Thank you for taking this task on! The core whitening / unwhitening logic looks good, but the location in the codebase could be improved to better fit with how SAELens training/inference works:
- This looks like an enhancement to the
ActivationScalerclass rather than something that needs to be managed by the base SAE class itself. - This should only be needed at training time. I think it should be possible to fold whitening into weights when we finish training (see: https://github.com/decoderesearch/SAELens/blob/main/sae_lens/training/sae_trainer.py#L190-L194). We'd need a
fold_method added to do this covariance weight folding, but then we don't need to save out any new weights for the SAE, and when users load an SAE that was trained with whitening there's no extra compute penalty and no need for special logic in the base SAE class.
| self.run_time_activation_norm_fn_out = lambda x: x | ||
|
|
||
| @torch.no_grad() | ||
| def estimate_whitening( |
There was a problem hiding this comment.
This makes more sense to go in ActivationScaler, since this whitening is more of a pre-processing of the activations rather than something the base SAE class should need to deal with.
| self.run_time_activation_norm_fn_in = run_time_activation_ln_in | ||
| self.run_time_activation_norm_fn_out = run_time_activation_ln_out | ||
|
|
||
| elif self.cfg.normalize_activations == "covariance_whitening": |
There was a problem hiding this comment.
Can we fold the whitening into the SAE weights at the end of training, like we do with expected_average_only_in scaling? This is just a linear operation, so it should be possible to calculate adjusted versions of the weights that take this into account I think. Then we don't need to handle any special processing during inference, only during training, and the distributed SAE doesn't need extra weights matrices.
Summary
Implements #647 — adds
covariance_whiteningas anormalize_activationsoption, applying PCA whitening to activations before the SAE, following
Data Whitening Improves Sparse Autoencoder Learning.

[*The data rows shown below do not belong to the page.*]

-- ==== Sys2Proof/Machine/Modpowm.lean ====
section
/-! DEFINITION. MODPOWM in the ten integer formats (R183): the engine of MODPOW with the multiplier given. -/

namespace Sys2Proof.Machine

/-- MODPOWM: the multiplier is the starting value of the accumulator (R183). -/
def modpowm (F : IntFormat) (md b e k : Word) : Ending :=
  guardModulus (modulus F md)
    (residueEnding F (powmod F.width (modulus F md) (value F b) (value F e) (value F k)))

/-- `modpowm.u8` (R183). -/
def execModpowmU8 (rd rs1 rs2 rs3 rs4 : Reg) (s : State) : Host.Outcome State Fault Refusal :=
  runC5 (modpowm .u8) rd rs1 rs2 rs3 rs4 s

/-- `modpowm.u16` (R183). -/
def execModpowmU16 (rd rs1 rs2 rs3 rs4 : Reg) (s : State) : Host.Outcome State Fault Refusal :=
  runC5 (modpowm .u16) rd rs1 rs2 rs3 rs4 s

/-- `modpowm.u32` (R183). -/
def execModpowmU32 (rd rs1 rs2 rs3 rs4 : Reg) (s : State) : Host.Outcome State Fault Refusal :=
  runC5 (modpowm .u32) rd rs1 rs2 rs3 rs4 s

/-- `modpowm.u64` (R183). -/
def execModpowmU64 (rd rs1 rs2 rs3 rs4 : Reg) (s : State) : Host.Outcome State Fault Refusal :=
  runC5 (modpowm .u64) rd rs1 rs2 rs3 rs4 s

/-- `modpowm.u128` (R183). -/
def execModpowmU128 (rd rs1 rs2 rs3 rs4 : Reg) (s : State) : Host.Outcome State Fault Refusal :=
  runC5 (modpowm .u128) rd rs1 rs2 rs3 rs4 s

/-- `modpowm.s8` (R183). -/
def execModpowmS8 (rd rs1 rs2 rs3 rs4 : Reg) (s : State) : Host.Outcome State Fault Refusal :=
  runC5 (modpowm .s8) rd rs1 rs2 rs3 rs4 s

/-- `modpowm.s16` (R183). -/
def execModpowmS16 (rd rs1 rs2 rs3 rs4 : Reg) (s : State) : Host.Outcome State Fault Refusal :=
  runC5 (modpowm .s16) rd rs1 rs2 rs3 rs4 s

/-- `modpowm.s32` (R183). -/
def execModpowmS32 (rd rs1 rs2 rs3 rs4 : Reg) (s : State) : Host.Outcome State Fault Refusal :=
  runC5 (modpowm .s32) rd rs1 rs2 rs3 rs4 s

/-- `modpowm.s64` (R183). -/
def execModpowmS64 (rd rs1 rs2 rs3 rs4 : Reg) (s : State) : Host.Outcome State Fault Refusal :=
  runC5 (modpowm .s64) rd rs1 rs2 rs3 rs4 s

/-- `modpowm.s128` (R183). -/
def execModpowmS128 (rd rs1 rs2 rs3 rs4 : Reg) (s : State) : Host.Outcome State Fault Refusal :=
  runC5 (modpowm .s128) rd rs1 rs2 rs3 rs4 s

end Sys2Proof.Machine
end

Whitening equalizes the eigenspectrum of the activation covariance, which
de-correlates features and (per the paper) better aligns sparsity with
interpretability.
How it works
Unlike the other
normalize_activationsoptions, whitening needsdata-estimated statistics, so the SAE stores three buffers:
whitening_mean— activation meanμwhitening_W— whitening matrixW = D^(-1/2) Eᵀwhitening_W_inv— dewhitening matrixW⁻¹ = E D^(1/2)where the covariance
C = E D Eᵀand eigenvalues are regularized asλ + ε.The run-time transforms whiten the input and dewhiten the output before the
reconstruction loss (exactly as the paper specifies):
SAE.estimate_whitening(data_provider, n_batches, eps)accumulates the mean andcovariance (in float64 for numerical stability), eigendecomposes via
torch.linalg.eigh, and fills the buffers.SAETrainer.fit()calls it beforetraining, mirroring the existing
expected_average_only_inestimation hook. Thebuffers live in the state dict, so whitening stays active across save/load
(they are intentionally not folded into the weights, since dewhitening is
explicit).
Tests
tests/saes/test_sae.py(functional, not superficial):out(in(x)) ≈ xsave_model→load_from_disk)estimate_whiteningraises if the config isn'tcovariance_whiteningruff check,ruff format, andpyrightall pass on the changed files.Notes / open questions for maintainers
n_batches_for_norm_estimatefor the number of covariancebatches. Happy to add a dedicated config field (e.g.
n_batches_for_whitening)if you'd prefer.
epsdefaults to1e-3(paper uses a small stabilizer); easy to surface as aconfig option if desired.